ViTC-UReID applies an iterative process comprising two main stages:

Pseudo-label Generation: Patch-token features are extracted for all images using a pretrained Vision Transformer (ViT-B/16). The global CLS features are clustered via DBSCAN to produce “identity” clusters, which are subsequently subdivided by camera ID, yielding camera-aware subclusters. Two proxy memories are constructed: (i) cluster-center memory for each identity and (ii) camera-center memory for each camera within an identity cluster. Uniquely, outlier samples initially unassigned by DBSCAN are not discarded but are forcibly assigned to the nearest cluster centroid in subsequent epochs (Zhu et al., 15 Jan 2025).

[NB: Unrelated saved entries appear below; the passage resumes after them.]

-- ==== Sys2Proof/Machine/ScalarMem.lean ====
section
/-!
DEFINITION. Scalar loads and stores, major 0x1A (R157): flock-wide, whatever `em` holds.
-/
namespace Sys2Proof.Machine

/-- A flock-wide raw access of `n` bytes. -/
def flockAccess (n : Nat) (va : Addr) : LaneAccess :=
  { lane := none, aligned := va.toNat % n == 0, va := va, touches := touchesFrom va n .raw }

/-- A flock-wide load of `n` bytes: `mk` makes the destination and says whether the data is a bad pointer. -/
def flockLoad (n : Nat) (va : Addr) (mk : List Byte → Dest × Bool) (after : State → State) (s : State) : Result :=
  s.settle (do
    s.room .loads
    let plan ← s.checkAccess loadGuard [flockAccess n va]
    let r := mk ((plan.flatMap fun p => p.2).map fun b => s.loadByte b.2)
    let check := s.machineCheck 1 plan
    let fault := match check with
      | some t => some t
      | none => if r.2 then some { kind := 0x15, access := 1, addr := va } else none
    .ok (after ((s.softRecord check).issue (fun o => { o with dests := [r.1], fault := fault, places := planPlaces plan }) .loads)).advance)

/-- A flock-wide store. -/
def flockStore (va : Addr) (bs : List Byte) (before : State → State) (s : State) : Result :=
  s.settle (do
    s.room .stores
    let plan ← s.checkAccess s.storeGuard [flockAccess bs.length va]
    .ok ((before s).issueStore (wholeBytes (plan.flatMap fun p => p.2) bs) false false).advance)

/-- A scalar destination. -/
def Flock.scalarDest (f : Flock) (d : BitVec 5) (bs : List Byte) : Dest × Bool :=
  (.scalar d (f.getS d) (BitVec.ofNat 64 (fromBytes bs)) false, false)

/-- An address destination: bytes 15:9 must be zero (R157). -/
def Flock.addressDest (f : Flock) (d : BitVec 4) (bs : List Byte) : Dest × Bool :=
  (.address d (f.getA d) (BitVec.ofNat 72 (fromBytes (bs.take 9))) false, decide (fromBytes (bs.drop 9) ≠ 0))

def execLdsB64 (d : BitVec 5) (a : BitVec 4) (i : BitVec 5) (s : State) : Result :=
  flockLoad 8 (s.cur.flockAddress a i.toInt 8) (s.cur.scalarDest d) id s
def execLdsB32 (d : BitVec 5) (a : BitVec 4) (i : BitVec 5) (s : State) : Result :=
  flockLoad 4 (s.cur.flockAddress a i.toInt 4) (s.cur.scalarDest d) id s
def execStsB64 (d : BitVec 5) (a : BitVec 4) (i : BitVec 5) (s : State) : Result :=
  flockStore (s.cur.flockAddress a i.toInt 8) (toBytes 8 (s.cur.getS d).toNat) id s
def execStsB32 (d : BitVec 5) (a : BitVec 4) (i : BitVec 5) (s : State) : Result :=
  flockStore (s.cur.flockAddress a i.toInt 4) (toBytes 4 (s.cur.getS d).toNat) id s
def execLda (d : BitVec 4) (a : BitVec 4) (i : BitVec 5) (s : State) : Result :=
  flockLoad 16 (s.cur.flockAddress a i.toInt 16) (s.cur.addressDest d) id s
def execSta (d : BitVec 4) (a : BitVec 4) (i : BitVec 5) (s : State) : Result :=
  flockStore (s.cur.flockAddress a i.toInt 16) (toBytes 16 (s.cur.getA d).toNat) id s
def execLdsAcq (d : BitVec 5) (a : BitVec 4) (sc : BitVec 3) (s : State) : Result :=
  flockLoad 8 (s.cur.flockAddress a 0 8) (s.cur.scalarDest d) (fun t => t.acquire sc) s
def execStsRel (d : BitVec 5) (a : BitVec 4) (sc : BitVec 3) (s : State) : Result :=
  flockStore (s.cur.flockAddress a 0 8) (toBytes 8 (s.cur.getS d).toNat) (State.releaseBefore sc) s

end Sys2Proof.Machine
end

Unsupervised Representation Learning: For each input image, ViTC-UReID computes an “enhanced” feature by concatenating the global CLS token with the top-K local tokens, selected via self-attention scoring and further processed by an MLP and MaxPool operation. The model applies two contrastive-style losses: ClusterNCE (identity discrimination by cluster proxies) and a camera-aware loss (CameraNCE) over camera-center proxies. The total loss for an image sample $x_i$ is: $L_i = L_\mathrm{NCE}(v_i, y_i; M) + \lambda \cdot L_\mathrm{CAP}(v_i, p_i; C)$ where $v_i$ is the enhanced embedding, $y_i$ is the cluster label, and $p_i$ is the camera-cluster label. Parameters are updated via SGD, and proxies and clusters are refreshed after each epoch.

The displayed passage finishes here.